Listed records:
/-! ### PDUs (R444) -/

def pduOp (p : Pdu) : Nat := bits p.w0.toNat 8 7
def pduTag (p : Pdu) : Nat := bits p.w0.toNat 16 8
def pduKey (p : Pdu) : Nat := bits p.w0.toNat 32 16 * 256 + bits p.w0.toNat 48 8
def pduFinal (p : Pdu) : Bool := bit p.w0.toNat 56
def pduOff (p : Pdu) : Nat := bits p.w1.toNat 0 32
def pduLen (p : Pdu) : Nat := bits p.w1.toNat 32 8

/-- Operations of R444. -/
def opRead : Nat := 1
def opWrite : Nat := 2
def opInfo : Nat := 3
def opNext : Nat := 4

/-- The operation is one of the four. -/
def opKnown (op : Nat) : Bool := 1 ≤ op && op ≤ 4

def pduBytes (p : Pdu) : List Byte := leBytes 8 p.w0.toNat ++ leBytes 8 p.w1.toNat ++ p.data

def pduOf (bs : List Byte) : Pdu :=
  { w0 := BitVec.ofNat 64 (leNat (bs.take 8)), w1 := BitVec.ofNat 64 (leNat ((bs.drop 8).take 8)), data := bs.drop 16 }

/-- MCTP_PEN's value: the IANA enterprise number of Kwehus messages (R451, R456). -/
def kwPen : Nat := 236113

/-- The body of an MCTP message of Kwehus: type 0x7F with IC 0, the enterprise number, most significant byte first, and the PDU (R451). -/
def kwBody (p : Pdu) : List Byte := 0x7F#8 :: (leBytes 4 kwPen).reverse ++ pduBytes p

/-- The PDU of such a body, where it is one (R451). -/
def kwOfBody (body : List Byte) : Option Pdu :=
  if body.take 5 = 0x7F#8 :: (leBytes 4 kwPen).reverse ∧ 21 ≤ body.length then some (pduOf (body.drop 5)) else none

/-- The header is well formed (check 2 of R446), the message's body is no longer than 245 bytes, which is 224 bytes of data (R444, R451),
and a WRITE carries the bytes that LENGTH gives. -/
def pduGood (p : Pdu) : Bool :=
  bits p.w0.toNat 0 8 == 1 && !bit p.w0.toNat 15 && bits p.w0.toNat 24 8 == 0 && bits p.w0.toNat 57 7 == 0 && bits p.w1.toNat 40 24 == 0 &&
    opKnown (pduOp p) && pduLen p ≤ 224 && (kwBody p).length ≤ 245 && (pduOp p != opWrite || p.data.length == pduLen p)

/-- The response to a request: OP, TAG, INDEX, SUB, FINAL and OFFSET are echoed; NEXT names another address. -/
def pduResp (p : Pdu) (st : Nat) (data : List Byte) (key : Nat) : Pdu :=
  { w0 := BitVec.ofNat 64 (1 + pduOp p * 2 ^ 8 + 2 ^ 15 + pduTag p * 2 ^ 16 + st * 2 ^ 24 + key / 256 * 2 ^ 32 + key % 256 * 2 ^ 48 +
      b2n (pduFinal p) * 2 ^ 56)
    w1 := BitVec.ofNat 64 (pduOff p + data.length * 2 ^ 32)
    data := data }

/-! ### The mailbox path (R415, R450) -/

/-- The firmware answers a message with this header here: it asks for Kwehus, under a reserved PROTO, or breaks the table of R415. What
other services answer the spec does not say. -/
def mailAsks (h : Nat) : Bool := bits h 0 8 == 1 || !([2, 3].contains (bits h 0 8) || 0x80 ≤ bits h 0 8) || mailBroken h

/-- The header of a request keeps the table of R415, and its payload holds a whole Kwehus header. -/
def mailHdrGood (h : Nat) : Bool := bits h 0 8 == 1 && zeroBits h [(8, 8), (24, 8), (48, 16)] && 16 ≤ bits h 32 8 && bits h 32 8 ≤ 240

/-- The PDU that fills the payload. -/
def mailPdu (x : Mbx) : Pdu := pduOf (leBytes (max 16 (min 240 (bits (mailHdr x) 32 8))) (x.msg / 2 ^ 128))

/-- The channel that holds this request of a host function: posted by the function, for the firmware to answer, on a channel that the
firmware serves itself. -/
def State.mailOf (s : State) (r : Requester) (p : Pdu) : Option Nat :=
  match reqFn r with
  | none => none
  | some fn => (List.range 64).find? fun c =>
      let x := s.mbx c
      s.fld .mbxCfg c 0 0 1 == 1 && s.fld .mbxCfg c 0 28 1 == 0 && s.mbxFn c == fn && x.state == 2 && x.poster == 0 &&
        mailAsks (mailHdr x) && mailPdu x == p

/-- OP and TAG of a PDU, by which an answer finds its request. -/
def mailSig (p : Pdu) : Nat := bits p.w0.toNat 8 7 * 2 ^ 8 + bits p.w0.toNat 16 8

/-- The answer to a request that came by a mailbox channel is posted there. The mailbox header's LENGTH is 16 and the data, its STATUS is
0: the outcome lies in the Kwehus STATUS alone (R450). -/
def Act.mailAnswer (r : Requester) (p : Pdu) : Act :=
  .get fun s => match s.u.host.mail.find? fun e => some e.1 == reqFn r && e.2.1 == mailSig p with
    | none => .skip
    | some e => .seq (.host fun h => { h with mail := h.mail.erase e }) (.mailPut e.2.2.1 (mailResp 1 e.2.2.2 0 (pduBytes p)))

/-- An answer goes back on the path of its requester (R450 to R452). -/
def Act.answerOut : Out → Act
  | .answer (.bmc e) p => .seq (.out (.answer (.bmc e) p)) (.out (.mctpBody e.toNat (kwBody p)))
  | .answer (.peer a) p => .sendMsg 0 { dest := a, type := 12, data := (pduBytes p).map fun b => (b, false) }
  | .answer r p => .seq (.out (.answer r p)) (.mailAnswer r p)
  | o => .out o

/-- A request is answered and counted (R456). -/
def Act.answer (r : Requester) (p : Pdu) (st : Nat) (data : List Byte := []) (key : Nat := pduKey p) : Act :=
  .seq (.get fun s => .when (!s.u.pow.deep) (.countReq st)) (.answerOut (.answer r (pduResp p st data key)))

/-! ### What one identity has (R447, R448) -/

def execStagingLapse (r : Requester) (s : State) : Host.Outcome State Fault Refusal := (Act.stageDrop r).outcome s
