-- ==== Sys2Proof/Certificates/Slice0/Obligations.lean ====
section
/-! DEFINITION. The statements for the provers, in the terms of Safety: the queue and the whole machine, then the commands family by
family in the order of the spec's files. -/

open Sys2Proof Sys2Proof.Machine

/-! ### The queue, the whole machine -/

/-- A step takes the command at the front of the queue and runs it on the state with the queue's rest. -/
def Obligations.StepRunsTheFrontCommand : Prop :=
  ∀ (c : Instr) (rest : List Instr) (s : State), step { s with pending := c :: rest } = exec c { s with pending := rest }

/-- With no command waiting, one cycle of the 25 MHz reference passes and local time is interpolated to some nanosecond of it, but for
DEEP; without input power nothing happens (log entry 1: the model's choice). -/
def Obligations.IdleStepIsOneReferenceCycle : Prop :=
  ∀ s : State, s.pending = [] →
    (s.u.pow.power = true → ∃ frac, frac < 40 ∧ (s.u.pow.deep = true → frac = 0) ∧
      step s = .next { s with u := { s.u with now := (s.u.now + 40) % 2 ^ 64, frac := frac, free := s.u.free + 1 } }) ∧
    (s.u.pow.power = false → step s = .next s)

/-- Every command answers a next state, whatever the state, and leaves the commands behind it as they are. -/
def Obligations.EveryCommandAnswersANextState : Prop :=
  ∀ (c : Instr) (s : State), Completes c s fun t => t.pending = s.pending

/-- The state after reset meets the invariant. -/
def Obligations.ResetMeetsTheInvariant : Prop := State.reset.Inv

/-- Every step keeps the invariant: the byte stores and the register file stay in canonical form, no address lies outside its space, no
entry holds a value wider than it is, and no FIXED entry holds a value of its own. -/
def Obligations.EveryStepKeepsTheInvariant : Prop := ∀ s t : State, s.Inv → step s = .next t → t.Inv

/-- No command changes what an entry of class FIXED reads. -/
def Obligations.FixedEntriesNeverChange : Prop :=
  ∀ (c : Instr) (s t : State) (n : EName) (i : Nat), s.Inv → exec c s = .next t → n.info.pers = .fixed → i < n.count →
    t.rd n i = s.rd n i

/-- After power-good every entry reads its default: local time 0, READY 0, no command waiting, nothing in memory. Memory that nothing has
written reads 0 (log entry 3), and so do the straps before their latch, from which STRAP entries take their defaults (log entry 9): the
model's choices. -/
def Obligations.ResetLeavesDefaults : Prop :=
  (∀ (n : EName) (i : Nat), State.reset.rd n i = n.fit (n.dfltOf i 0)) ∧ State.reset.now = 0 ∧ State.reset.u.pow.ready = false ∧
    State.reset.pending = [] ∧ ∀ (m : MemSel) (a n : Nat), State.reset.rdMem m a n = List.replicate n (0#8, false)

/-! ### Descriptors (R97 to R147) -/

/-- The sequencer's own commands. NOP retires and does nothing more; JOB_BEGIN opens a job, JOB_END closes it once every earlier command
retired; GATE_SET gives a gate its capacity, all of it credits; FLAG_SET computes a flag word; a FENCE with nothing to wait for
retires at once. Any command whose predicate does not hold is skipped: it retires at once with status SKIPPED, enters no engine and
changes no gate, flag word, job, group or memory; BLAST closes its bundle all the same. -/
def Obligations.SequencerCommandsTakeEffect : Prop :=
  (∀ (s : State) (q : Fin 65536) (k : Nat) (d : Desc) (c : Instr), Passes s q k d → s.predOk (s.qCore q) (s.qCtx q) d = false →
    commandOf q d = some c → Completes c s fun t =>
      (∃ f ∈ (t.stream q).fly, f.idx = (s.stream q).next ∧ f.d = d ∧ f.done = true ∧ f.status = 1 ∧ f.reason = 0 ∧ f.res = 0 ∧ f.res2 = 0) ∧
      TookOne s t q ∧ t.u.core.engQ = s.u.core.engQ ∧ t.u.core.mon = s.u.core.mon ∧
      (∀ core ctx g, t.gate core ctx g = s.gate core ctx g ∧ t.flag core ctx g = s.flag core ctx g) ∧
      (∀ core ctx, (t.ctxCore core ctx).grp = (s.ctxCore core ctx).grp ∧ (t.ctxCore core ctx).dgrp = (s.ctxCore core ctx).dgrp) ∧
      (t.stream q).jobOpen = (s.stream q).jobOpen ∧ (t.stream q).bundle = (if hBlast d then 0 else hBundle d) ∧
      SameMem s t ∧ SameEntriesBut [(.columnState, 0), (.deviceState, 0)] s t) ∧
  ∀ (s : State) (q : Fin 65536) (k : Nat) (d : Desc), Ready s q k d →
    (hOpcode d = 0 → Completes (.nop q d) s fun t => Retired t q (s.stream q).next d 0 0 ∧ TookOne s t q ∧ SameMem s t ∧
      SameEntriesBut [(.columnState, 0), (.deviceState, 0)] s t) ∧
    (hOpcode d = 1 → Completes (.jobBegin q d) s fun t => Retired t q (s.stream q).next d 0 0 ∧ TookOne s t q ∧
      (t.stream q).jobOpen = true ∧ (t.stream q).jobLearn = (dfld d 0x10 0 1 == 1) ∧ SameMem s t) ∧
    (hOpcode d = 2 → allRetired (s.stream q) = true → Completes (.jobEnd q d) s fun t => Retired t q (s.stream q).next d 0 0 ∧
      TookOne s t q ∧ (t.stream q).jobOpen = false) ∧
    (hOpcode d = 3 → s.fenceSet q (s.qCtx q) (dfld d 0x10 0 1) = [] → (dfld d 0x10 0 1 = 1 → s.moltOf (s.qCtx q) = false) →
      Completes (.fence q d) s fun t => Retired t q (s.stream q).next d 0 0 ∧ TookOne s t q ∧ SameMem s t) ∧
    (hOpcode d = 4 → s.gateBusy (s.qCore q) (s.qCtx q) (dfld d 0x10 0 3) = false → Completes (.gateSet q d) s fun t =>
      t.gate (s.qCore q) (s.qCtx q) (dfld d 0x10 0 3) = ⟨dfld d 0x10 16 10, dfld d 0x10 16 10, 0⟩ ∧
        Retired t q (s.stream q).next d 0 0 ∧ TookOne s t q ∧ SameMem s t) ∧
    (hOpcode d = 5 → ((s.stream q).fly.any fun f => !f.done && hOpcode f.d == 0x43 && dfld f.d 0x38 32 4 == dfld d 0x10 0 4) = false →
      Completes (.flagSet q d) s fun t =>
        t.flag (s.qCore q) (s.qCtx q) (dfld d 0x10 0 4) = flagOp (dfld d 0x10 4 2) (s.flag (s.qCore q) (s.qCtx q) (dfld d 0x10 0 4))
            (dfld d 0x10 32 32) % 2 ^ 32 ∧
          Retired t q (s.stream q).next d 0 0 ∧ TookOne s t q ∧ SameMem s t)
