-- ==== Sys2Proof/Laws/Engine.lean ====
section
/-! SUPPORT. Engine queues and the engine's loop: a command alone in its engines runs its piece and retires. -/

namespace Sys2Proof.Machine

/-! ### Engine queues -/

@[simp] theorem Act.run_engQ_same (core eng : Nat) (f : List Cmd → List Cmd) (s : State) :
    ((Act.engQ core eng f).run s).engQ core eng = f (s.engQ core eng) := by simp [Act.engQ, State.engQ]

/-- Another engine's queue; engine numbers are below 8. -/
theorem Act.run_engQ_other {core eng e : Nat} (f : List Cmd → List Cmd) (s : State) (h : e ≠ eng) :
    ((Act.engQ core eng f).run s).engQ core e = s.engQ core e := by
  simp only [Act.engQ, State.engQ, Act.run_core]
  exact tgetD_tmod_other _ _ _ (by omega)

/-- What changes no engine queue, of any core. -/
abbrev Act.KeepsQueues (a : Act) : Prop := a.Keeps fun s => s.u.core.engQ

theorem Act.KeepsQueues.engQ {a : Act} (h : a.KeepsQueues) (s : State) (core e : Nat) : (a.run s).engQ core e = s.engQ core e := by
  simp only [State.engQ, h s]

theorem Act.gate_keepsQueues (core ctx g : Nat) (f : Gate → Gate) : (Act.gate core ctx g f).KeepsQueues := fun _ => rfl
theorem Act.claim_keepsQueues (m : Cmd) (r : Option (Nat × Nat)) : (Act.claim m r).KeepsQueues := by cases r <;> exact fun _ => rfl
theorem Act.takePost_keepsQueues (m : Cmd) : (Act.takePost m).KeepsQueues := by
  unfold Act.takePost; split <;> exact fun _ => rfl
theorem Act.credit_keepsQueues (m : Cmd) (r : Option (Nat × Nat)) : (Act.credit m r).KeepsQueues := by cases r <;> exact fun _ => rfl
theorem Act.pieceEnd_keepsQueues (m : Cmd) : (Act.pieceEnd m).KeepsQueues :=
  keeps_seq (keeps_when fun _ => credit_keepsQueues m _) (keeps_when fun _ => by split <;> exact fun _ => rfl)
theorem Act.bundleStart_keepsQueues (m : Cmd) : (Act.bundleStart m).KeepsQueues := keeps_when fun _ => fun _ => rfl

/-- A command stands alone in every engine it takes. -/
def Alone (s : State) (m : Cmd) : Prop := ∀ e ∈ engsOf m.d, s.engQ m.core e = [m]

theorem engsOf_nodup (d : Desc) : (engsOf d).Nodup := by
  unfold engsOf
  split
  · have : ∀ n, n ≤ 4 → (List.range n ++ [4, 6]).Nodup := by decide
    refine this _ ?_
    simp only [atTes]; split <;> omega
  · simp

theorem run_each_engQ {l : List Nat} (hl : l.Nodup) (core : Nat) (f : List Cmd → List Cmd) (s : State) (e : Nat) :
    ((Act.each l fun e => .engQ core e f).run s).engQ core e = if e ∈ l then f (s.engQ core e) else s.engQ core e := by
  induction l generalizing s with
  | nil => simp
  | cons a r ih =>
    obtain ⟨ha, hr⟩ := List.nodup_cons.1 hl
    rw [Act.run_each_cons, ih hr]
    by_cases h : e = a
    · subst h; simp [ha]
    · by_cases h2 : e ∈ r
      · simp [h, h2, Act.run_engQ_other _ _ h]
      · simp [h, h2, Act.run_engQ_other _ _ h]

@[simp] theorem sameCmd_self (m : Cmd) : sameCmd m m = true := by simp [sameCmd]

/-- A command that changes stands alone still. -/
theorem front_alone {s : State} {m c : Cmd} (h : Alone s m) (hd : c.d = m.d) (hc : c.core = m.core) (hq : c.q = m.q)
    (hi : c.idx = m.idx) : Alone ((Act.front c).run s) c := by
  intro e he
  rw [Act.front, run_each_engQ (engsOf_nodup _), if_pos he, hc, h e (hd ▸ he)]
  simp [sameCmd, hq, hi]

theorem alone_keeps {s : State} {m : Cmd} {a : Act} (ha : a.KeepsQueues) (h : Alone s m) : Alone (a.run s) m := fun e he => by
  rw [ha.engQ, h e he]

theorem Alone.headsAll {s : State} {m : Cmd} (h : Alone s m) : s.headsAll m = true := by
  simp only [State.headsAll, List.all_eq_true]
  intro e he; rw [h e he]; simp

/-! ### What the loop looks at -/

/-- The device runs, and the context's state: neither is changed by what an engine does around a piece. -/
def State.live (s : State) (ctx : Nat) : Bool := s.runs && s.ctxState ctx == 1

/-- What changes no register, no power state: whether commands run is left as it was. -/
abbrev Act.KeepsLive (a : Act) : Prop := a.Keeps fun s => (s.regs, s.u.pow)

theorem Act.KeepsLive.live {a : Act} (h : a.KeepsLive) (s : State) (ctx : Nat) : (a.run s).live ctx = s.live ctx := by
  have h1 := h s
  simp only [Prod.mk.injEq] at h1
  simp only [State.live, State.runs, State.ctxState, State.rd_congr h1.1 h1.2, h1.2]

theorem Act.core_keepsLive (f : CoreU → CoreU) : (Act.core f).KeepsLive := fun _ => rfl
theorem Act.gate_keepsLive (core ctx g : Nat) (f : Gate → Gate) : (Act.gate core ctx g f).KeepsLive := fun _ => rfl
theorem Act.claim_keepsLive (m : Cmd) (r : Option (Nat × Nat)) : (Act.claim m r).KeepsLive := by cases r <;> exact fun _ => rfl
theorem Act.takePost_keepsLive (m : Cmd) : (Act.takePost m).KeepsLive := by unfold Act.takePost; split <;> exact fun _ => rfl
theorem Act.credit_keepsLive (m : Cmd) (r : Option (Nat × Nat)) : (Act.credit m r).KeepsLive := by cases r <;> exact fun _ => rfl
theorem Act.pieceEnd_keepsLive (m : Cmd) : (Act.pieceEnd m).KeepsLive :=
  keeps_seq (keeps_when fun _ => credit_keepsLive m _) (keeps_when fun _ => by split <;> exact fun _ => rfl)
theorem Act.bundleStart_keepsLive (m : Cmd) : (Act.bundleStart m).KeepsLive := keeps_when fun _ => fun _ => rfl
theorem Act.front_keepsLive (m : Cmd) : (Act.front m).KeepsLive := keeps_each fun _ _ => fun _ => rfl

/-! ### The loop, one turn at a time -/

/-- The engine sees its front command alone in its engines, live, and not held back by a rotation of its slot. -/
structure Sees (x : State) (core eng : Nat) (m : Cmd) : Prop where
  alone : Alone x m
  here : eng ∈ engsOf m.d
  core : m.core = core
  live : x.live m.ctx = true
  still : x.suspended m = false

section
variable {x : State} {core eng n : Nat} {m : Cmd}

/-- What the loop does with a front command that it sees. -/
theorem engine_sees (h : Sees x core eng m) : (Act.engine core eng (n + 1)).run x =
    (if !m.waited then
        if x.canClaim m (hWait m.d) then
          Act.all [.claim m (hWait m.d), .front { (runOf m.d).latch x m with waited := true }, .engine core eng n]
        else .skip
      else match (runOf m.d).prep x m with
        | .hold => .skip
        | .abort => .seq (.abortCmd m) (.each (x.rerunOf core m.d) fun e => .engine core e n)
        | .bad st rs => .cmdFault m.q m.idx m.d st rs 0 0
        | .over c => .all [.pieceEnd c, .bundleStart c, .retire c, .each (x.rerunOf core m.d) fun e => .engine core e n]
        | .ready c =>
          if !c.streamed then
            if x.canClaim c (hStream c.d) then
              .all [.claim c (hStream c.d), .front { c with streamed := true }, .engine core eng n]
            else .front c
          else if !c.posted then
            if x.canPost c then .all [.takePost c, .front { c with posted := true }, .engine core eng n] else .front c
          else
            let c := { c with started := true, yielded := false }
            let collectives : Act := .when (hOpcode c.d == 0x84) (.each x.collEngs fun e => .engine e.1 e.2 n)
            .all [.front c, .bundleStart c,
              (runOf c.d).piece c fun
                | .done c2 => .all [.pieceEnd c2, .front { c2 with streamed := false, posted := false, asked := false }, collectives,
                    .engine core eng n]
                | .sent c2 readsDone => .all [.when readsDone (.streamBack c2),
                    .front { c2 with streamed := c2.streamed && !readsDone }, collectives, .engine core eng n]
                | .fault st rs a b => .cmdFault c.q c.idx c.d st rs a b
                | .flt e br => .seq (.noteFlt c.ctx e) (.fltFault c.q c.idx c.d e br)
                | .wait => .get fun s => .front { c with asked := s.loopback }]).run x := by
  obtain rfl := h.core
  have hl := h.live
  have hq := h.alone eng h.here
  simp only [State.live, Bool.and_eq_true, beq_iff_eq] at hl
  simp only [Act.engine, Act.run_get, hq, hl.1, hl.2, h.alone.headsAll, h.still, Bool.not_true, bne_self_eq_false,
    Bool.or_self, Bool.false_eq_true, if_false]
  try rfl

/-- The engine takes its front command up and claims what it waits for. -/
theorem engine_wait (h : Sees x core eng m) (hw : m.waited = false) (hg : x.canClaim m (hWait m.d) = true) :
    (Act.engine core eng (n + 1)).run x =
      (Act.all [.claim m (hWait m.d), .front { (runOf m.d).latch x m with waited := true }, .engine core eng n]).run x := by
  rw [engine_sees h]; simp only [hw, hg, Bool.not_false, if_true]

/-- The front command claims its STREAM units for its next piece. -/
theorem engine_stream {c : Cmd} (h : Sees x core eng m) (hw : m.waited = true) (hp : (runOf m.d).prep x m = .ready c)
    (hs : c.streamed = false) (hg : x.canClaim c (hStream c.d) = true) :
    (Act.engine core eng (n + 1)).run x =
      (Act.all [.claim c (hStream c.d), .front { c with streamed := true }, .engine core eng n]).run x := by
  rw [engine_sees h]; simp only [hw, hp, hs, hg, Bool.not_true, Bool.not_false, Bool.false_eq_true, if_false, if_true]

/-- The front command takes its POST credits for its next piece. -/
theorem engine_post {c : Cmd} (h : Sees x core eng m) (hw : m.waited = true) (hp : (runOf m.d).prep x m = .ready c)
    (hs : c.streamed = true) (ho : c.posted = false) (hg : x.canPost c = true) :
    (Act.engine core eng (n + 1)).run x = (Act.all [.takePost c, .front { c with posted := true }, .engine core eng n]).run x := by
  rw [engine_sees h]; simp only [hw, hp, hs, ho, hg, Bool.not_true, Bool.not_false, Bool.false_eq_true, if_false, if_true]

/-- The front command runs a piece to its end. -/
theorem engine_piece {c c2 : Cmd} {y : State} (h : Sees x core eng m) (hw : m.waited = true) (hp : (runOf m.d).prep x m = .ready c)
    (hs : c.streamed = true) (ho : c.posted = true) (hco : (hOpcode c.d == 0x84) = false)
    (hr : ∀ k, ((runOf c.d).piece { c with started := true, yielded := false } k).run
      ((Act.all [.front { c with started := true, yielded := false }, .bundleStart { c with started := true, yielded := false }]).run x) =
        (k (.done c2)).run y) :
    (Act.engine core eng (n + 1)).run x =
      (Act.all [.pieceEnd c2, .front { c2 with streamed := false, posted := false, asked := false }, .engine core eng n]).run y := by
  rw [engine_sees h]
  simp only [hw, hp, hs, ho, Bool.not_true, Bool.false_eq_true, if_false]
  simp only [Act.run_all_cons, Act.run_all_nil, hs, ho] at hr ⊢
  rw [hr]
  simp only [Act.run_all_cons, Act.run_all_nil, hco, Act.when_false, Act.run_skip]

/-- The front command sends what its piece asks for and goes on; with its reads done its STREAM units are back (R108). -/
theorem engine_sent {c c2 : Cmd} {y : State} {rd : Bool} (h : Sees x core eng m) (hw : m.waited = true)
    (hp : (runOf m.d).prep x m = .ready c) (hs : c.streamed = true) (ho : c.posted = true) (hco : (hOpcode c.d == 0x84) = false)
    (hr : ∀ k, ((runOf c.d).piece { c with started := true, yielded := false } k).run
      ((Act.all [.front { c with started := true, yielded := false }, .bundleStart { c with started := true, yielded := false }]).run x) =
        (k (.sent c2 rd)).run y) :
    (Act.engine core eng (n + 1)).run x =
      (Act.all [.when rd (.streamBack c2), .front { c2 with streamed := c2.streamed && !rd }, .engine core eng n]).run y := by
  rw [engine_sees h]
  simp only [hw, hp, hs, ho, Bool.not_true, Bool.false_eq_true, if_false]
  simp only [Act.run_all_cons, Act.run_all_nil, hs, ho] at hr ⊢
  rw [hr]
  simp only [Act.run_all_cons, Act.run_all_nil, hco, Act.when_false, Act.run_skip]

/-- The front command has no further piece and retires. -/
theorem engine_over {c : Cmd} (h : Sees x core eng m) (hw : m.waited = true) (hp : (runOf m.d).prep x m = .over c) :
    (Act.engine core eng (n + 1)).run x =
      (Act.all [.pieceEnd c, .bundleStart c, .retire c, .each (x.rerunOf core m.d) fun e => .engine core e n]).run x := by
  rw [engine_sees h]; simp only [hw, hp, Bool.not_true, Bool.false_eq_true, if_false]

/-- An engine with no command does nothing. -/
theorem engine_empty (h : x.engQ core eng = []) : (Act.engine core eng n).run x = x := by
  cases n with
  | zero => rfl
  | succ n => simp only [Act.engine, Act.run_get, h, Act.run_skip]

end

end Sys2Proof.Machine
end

Exercise: Please give back exactly the lines of the listing above that run from the one containing "(∀ core ctx g, t.gate" through the one containing "(hOpcode d = 3", and only those.

Response below:
      (∀ core ctx g, t.gate core ctx g = s.gate core ctx g ∧ t.flag core ctx g = s.flag core ctx g) ∧
      (∀ core ctx, (t.ctxCore core ctx).grp = (s.ctxCore core ctx).grp ∧ (t.ctxCore core ctx).dgrp = (s.ctxCore core ctx).dgrp) ∧
      (t.stream q).jobOpen = (s.stream q).jobOpen ∧ (t.stream q).bundle = (if hBlast d then 0 else hBundle d) ∧
      SameMem s t ∧ SameEntriesBut [(.columnState, 0), (.deviceState, 0)] s t) ∧
  ∀ (s : State) (q : Fin 65536) (k : Nat) (d : Desc), Ready s q k d →
    (hOpcode d = 0 → Completes (.nop q d) s fun t => Retired t q (s.stream q).next d 0 0 ∧ TookOne s t q ∧ SameMem s t ∧
      SameEntriesBut [(.columnState, 0), (.deviceState, 0)] s t) ∧
    (hOpcode d = 1 → Completes (.jobBegin q d) s fun t => Retired t q (s.stream q).next d 0 0 ∧ TookOne s t q ∧
      (t.stream q).jobOpen = true ∧ (t.stream q).jobLearn = (dfld d 0x10 0 1 == 1) ∧ SameMem s t) ∧
    (hOpcode d = 2 → allRetired (s.stream q) = true → Completes (.jobEnd q d) s fun t => Retired t q (s.stream q).next d 0 0 ∧
      TookOne s t q ∧ (t.stream q).jobOpen = false) ∧
    (hOpcode d = 3 → s.fenceSet q (s.qCtx q) (dfld d 0x10 0 1) = [] → (dfld d 0x10 0 1 = 1 → s.moltOf (s.qCtx q) = false) →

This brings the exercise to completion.